YOUR ASSIGNMENT: Copy precisely the first line of the material below and every later line, stopping with the line that contains "def State.mapPeer (s".

Top of TASK INPUT

-- ==== Sys2Proof/Machine/Scaleout.lean ====
section
/-!
DEFINITION. What the packages of a group tell each other: partials, results, departures, stops and who stands still (13_collectives R292,
R293, R298, R305, 16_package R362).
-/

namespace Sys2Proof.Machine

/-- What is known of a peer package. -/
def State.peer (s : State) (id : BitVec 16) : Peer :=
  (s.net.peers.find? fun q => q.id = id).getD { id := id, nextSend := 0, nextRecv := 0, unacked := [] }

/-- Changes what is known of a peer. -/
def State.mapPeer (s : State) (id : BitVec 16) (f : Peer → Peer) : State :=
  { s with net := { s.net with peers := f (s.peer id) :: s.net.peers.filter fun q => q.id ≠ id } }

/-- A partial of fold `k` from another package reaches the package unit, which drops contributions that it has counted, and answers from
the last outcome where that is fold `k`'s (R297, R298, R306). -/
def State.countFar (s : State) (g : Group) (k : BitVec 16) (site : Site) (hash : BitVec 32) (votes : List (Nat × Bool))
    (peer : BitVec 16) : State :=
  let open' (g : Group) : Group := if (g.inst k).isSome then g else { g with folds := g.folds ++ [FoldInst.fresh k site hash []] }
  match if (g.inst k).isSome then none else g.last.filter (fun l => l.1 = k) with
  | some (_, r, d) => s.sendPeer peer (.result g.id k r d (s.standsStill g.part g.id))
  | none =>
  (s.mapGroup g.part g.id open').countVotes g.part g.id k site hash fun f =>
    { f with far := f.far ++ votes.filter (fun v => !f.heard v.1), peers := if f.peers.contains peer then f.peers else f.peers ++ [peer] }

/-- The result of fold `k` from the package that holds member 0. -/
def Group.farResult (g : Group) (k : BitVec 16) (r : Bool) (d : Nat) : Group :=
  { g with folds := g.folds.map (fun f => if f.seq = k ∧ f.result.isNone then { f with result := some (r, d) } else f)
           last := if g.folds.any (fun f => f.seq = k) then some (k, r, d) else g.last }

/-- What the sender of a fold message says of members that stand still (R305). -/
def Group.hearStill (g : Group) (peer : BitVec 16) (still : Bool) : Group :=
  let l := g.still.filter (· ≠ peer)
  { g with still := if still then peer :: l else l }

/-- An instance stops for the members here (R297, R305, R312, R313). -/
def State.stopHere (s : State) (p : Part) (id k : BitVec 16) (why : Stop) : State :=
  match why with
  | .site first => s.siteFault p id k first
  | .shape h =>
    let waits := ((s.group p id).bind (·.inst k)).any (·.result.isNone)
    (s.shapeFault p id k (if waits then none else some h)).deliverEnds p id
  | .timer => s.breakExchange p id k
  | .poison m => s.poisonFar p id k m

/-- Carries out a message of another package for the groups that have an entry. -/
def State.groupMsg (s : State) (peer : BitVec 16) (m : ScaleMsg) : State :=
  let each (id : BitVec 16) (f : State → Group → State) : State := (s.groups.filter fun g => decide (g.id = id)).foldl f s
  let hear (s : State) (g : Group) (still : Bool) : State := s.mapGroup g.part g.id fun g => g.hearStill peer still
  match m with
  | .fold id k site hash votes still => (each id fun s g => (hear s g still).countFar g k site hash votes peer).tell
  | .result id k r d still => each id fun s g => (hear s g still).mapGroup g.part g.id fun g => g.farResult k r d
  | .departed id m still => each id fun s g => if m < g.size then (hear s g still).departFar g.part id m else s
  | .stop id k why => each id fun s g => s.stopHere g.part id k why
  | .still id on => each id fun s g => hear s g on
  | .data pkt => (s.packetTaken pkt).getD s
  | .ack _ => s

/-- The group of a fold message, of those that a package keeps until it has an entry for the group: partials, departures, stops and who
stands still. -/
def keptFor (m : ScaleMsg) : Option (BitVec 16) :=
  match m with
  | .fold id .. => some id
  | .departed id .. => some id
  | .stop id .. => some id
  | .still id _ => some id
  | .result .. | .data _ | .ack _ => none

/-- Every member of a group that the package knew has departed, so that nothing more is to be known of it. -/
def Absent.over (a : Absent) : Bool :=
  a.size.any fun n => (List.range n).all fun m => a.heard.any fun e =>
    match e.2 with
    | .departed _ k _ => decide (k = m)
    | _ => false

/-- A message for a group without an entry is kept (R292, R293, R298; log entry 60). -/
def State.keepMsg (s : State) (id peer : BitVec 16) (m : ScaleMsg) : State :=
  let l := if s.net.absent.any fun a => decide (a.id = id) then s.net.absent else s.net.absent ++ [⟨id, none, []⟩]
  let l := l.map fun a => if a.id = id then { a with heard := a.heard ++ [(peer, m)] } else a
  { s with net := { s.net with absent := l.filter fun a => !a.over } }

/-- Carries out a message of another package. -/
def State.scaleMsg (s : State) (peer : BitVec 16) (m : ScaleMsg) : State :=
  match (keptFor m).filter fun id => !s.groups.any fun g => decide (g.id = id) with
  | some id => s.keepMsg id peer m
  | none => s.groupMsg peer m

/-- The entry of a group of `size` members, now that there is one, takes in what the package has heard of it; what it knew of a group of
another size under the id is forgotten. -/
def State.hearAbsent (s : State) (id : BitVec 16) (size : Nat) : State :=
  match s.net.absent.find? fun a => decide (a.id = id) with
  | none => s
  | some a =>
    let s := { s with net := { s.net with absent := s.net.absent.filter fun a => decide (a.id ≠ id) } }
    if a.size.all (· = size) then a.heard.foldl (fun s e => s.groupMsg e.1 e.2) s else s

end Sys2Proof.Machine
end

Bottom of TASK INPUT

FINISHED TASK:
-- ==== Sys2Proof/Machine/Scaleout.lean ====
section
/-!
DEFINITION. What the packages of a group tell each other: partials, results, departures, stops and who stands still (13_collectives R292,
R293, R298, R305, 16_package R362).
-/

namespace Sys2Proof.Machine

/-- What is known of a peer package. -/
def State.peer (s : State) (id : BitVec 16) : Peer :=
  (s.net.peers.find? fun q => q.id = id).getD { id := id, nextSend := 0, nextRecv := 0, unacked := [] }

/-- Changes what is known of a peer. -/
def State.mapPeer (s : State) (id : BitVec 16) (f : Peer → Peer) : State :=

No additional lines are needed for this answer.